* [Work to complete] Print exactly, and only, the lines running from the line containing "The column and" through the end of the records below.
[[ Data provided, beginning ]]
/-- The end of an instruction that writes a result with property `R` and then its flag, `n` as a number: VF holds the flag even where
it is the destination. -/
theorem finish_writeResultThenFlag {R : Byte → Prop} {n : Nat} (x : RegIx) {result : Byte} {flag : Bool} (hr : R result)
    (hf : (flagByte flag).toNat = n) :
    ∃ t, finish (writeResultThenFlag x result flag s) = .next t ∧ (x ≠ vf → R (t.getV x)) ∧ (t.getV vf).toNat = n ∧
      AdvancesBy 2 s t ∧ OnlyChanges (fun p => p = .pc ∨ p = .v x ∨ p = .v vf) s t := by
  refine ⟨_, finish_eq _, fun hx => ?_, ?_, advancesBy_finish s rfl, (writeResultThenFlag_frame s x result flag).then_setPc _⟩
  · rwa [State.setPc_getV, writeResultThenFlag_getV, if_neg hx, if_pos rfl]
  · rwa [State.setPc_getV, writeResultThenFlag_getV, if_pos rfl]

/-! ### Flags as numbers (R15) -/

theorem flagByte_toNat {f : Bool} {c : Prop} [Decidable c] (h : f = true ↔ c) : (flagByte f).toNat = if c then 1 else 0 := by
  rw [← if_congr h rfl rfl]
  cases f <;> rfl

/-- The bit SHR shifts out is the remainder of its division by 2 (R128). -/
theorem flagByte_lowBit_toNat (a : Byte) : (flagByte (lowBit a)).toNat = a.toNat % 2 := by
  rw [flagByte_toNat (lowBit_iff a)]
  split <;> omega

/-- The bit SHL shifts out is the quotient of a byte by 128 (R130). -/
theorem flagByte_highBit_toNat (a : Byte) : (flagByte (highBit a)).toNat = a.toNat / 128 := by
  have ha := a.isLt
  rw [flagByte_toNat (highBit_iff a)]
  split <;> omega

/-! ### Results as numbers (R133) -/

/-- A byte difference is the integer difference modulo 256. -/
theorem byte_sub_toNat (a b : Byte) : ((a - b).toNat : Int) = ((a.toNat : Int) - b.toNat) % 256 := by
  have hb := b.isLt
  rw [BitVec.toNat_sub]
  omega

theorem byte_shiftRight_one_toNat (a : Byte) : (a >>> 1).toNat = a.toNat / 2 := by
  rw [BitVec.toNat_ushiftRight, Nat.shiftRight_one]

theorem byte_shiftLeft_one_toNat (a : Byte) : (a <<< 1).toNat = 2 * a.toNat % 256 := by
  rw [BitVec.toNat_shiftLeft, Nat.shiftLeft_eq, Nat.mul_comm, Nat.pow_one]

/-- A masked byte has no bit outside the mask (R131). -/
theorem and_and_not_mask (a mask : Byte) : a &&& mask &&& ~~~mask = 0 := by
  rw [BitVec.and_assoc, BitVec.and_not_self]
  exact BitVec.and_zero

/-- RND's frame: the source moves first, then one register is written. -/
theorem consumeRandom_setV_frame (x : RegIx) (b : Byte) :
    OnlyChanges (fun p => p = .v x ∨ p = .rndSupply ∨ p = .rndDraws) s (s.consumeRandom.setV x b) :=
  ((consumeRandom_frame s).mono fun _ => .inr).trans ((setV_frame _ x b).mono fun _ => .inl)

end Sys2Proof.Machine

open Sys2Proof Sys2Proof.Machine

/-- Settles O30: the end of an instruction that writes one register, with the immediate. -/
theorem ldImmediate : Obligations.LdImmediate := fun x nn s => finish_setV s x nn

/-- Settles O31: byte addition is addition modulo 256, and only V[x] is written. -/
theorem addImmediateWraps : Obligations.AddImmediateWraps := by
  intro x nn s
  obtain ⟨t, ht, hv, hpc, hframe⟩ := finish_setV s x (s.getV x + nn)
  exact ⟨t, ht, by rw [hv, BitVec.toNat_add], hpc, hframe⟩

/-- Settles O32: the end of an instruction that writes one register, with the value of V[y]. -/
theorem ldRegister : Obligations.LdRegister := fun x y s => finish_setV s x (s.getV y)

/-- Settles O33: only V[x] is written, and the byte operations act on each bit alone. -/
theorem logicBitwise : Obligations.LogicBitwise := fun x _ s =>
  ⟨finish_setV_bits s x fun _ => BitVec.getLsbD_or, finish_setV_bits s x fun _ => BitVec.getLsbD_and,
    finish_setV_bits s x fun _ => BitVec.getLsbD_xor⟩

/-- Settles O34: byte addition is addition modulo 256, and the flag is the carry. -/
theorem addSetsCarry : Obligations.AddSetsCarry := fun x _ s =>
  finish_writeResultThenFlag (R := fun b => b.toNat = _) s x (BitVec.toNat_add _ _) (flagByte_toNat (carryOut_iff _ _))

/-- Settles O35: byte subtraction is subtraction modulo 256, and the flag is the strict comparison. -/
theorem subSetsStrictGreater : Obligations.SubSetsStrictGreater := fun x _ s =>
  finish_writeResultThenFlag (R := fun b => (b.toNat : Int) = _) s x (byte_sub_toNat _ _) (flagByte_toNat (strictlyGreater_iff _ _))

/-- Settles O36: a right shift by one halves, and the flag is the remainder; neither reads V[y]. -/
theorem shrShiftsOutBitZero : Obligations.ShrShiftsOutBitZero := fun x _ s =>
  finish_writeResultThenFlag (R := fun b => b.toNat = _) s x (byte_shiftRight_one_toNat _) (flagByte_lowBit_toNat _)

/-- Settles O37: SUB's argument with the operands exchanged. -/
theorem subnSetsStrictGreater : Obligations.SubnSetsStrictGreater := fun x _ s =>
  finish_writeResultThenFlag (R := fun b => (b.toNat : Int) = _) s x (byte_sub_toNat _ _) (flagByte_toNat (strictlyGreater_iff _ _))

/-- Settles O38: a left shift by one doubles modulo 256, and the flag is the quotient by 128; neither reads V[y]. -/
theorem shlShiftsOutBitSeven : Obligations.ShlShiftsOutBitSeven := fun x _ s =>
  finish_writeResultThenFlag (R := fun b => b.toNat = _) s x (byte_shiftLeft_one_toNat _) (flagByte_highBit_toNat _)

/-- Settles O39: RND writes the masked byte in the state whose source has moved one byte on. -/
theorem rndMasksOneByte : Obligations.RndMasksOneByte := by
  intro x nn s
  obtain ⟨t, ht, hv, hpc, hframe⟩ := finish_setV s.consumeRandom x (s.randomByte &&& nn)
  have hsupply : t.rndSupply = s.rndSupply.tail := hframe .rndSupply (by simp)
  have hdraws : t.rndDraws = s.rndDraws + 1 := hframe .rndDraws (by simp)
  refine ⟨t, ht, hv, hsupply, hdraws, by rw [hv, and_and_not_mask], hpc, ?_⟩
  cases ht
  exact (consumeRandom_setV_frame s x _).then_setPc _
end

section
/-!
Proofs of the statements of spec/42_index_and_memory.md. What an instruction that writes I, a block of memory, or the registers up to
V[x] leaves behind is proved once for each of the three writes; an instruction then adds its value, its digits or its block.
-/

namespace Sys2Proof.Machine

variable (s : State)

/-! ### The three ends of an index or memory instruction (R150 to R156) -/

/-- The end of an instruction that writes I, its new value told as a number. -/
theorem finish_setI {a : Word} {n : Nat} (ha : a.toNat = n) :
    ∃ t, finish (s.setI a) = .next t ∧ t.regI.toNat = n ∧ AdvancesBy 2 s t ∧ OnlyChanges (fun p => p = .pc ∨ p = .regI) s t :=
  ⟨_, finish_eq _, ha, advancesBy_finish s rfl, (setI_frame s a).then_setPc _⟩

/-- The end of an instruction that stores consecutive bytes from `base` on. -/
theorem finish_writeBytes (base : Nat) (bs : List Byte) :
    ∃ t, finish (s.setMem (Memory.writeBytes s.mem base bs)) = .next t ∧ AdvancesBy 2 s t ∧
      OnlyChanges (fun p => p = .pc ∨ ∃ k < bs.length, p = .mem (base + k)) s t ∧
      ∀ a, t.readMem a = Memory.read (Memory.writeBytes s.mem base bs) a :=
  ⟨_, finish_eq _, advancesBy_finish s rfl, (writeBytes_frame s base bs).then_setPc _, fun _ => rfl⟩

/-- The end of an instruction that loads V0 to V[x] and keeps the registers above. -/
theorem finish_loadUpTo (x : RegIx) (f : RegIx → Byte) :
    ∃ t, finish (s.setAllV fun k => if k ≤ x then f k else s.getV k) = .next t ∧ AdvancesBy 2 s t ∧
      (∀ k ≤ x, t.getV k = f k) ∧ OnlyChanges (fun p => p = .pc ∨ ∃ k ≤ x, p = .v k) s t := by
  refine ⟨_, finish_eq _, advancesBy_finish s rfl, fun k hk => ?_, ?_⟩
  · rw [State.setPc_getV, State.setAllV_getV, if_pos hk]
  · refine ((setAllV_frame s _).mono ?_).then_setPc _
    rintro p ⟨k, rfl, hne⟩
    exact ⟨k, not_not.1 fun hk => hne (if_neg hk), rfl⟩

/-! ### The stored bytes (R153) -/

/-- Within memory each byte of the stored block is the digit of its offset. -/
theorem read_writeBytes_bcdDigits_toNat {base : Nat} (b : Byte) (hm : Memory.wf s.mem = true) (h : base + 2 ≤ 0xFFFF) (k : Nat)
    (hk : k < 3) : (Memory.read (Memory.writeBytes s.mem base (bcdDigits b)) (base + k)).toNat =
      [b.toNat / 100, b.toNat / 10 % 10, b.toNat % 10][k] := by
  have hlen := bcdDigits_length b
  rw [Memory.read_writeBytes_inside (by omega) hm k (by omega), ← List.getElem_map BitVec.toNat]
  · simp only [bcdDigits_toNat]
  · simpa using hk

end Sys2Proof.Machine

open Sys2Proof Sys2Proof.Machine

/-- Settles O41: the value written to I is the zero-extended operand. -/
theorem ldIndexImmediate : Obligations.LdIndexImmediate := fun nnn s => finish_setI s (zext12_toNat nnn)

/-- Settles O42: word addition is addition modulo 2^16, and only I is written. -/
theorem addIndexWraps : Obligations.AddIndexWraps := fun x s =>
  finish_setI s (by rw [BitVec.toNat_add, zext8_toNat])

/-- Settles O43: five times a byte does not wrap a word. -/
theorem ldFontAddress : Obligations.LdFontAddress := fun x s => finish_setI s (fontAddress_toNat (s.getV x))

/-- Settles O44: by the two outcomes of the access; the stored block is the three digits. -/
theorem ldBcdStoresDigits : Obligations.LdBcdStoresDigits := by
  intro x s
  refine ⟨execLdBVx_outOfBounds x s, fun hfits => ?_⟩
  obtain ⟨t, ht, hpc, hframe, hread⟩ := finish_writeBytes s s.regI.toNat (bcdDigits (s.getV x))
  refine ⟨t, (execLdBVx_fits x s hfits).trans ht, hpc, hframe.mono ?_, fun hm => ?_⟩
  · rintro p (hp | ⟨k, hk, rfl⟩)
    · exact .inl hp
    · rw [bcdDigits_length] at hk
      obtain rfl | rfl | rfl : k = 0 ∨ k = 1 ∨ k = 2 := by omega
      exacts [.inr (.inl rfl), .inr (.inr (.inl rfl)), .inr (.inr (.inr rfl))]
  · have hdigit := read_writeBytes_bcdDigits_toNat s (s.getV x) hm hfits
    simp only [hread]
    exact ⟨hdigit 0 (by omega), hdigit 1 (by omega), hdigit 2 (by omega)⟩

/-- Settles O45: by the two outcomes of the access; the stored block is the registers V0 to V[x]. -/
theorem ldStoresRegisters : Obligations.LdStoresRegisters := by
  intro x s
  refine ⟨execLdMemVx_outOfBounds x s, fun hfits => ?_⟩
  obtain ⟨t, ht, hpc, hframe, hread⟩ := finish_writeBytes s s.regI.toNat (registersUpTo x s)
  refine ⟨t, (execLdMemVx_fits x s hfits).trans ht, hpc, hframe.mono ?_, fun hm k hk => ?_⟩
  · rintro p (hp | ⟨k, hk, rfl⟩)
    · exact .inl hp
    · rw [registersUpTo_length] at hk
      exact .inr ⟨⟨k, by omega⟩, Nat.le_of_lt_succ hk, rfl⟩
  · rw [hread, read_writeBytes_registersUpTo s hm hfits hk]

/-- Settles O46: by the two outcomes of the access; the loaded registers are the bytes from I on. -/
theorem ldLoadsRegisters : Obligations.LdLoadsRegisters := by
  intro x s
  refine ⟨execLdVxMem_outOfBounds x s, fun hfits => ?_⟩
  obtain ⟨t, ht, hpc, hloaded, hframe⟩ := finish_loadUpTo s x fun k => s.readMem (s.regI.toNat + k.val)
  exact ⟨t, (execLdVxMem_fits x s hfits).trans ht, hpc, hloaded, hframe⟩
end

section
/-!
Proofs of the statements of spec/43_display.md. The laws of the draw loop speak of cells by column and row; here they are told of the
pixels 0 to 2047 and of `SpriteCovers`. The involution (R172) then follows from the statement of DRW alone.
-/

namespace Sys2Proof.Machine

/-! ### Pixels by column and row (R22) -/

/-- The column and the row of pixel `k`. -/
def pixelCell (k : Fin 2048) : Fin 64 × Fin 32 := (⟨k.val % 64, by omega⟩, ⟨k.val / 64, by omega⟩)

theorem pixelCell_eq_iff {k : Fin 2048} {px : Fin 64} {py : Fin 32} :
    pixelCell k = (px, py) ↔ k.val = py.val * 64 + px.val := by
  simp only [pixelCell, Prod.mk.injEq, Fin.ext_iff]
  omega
[[ Data provided, end ]]
* [Output]
/-- The column and the row of pixel `k`. -/
def pixelCell (k : Fin 2048) : Fin 64 × Fin 32 := (⟨k.val % 64, by omega⟩, ⟨k.val / 64, by omega⟩)

theorem pixelCell_eq_iff {k : Fin 2048} {px : Fin 64} {py : Fin 32} :
    pixelCell k = (px, py) ↔ k.val = py.val * 64 + px.val := by
  simp only [pixelCell, Prod.mk.injEq, Fin.ext_iff]
  omega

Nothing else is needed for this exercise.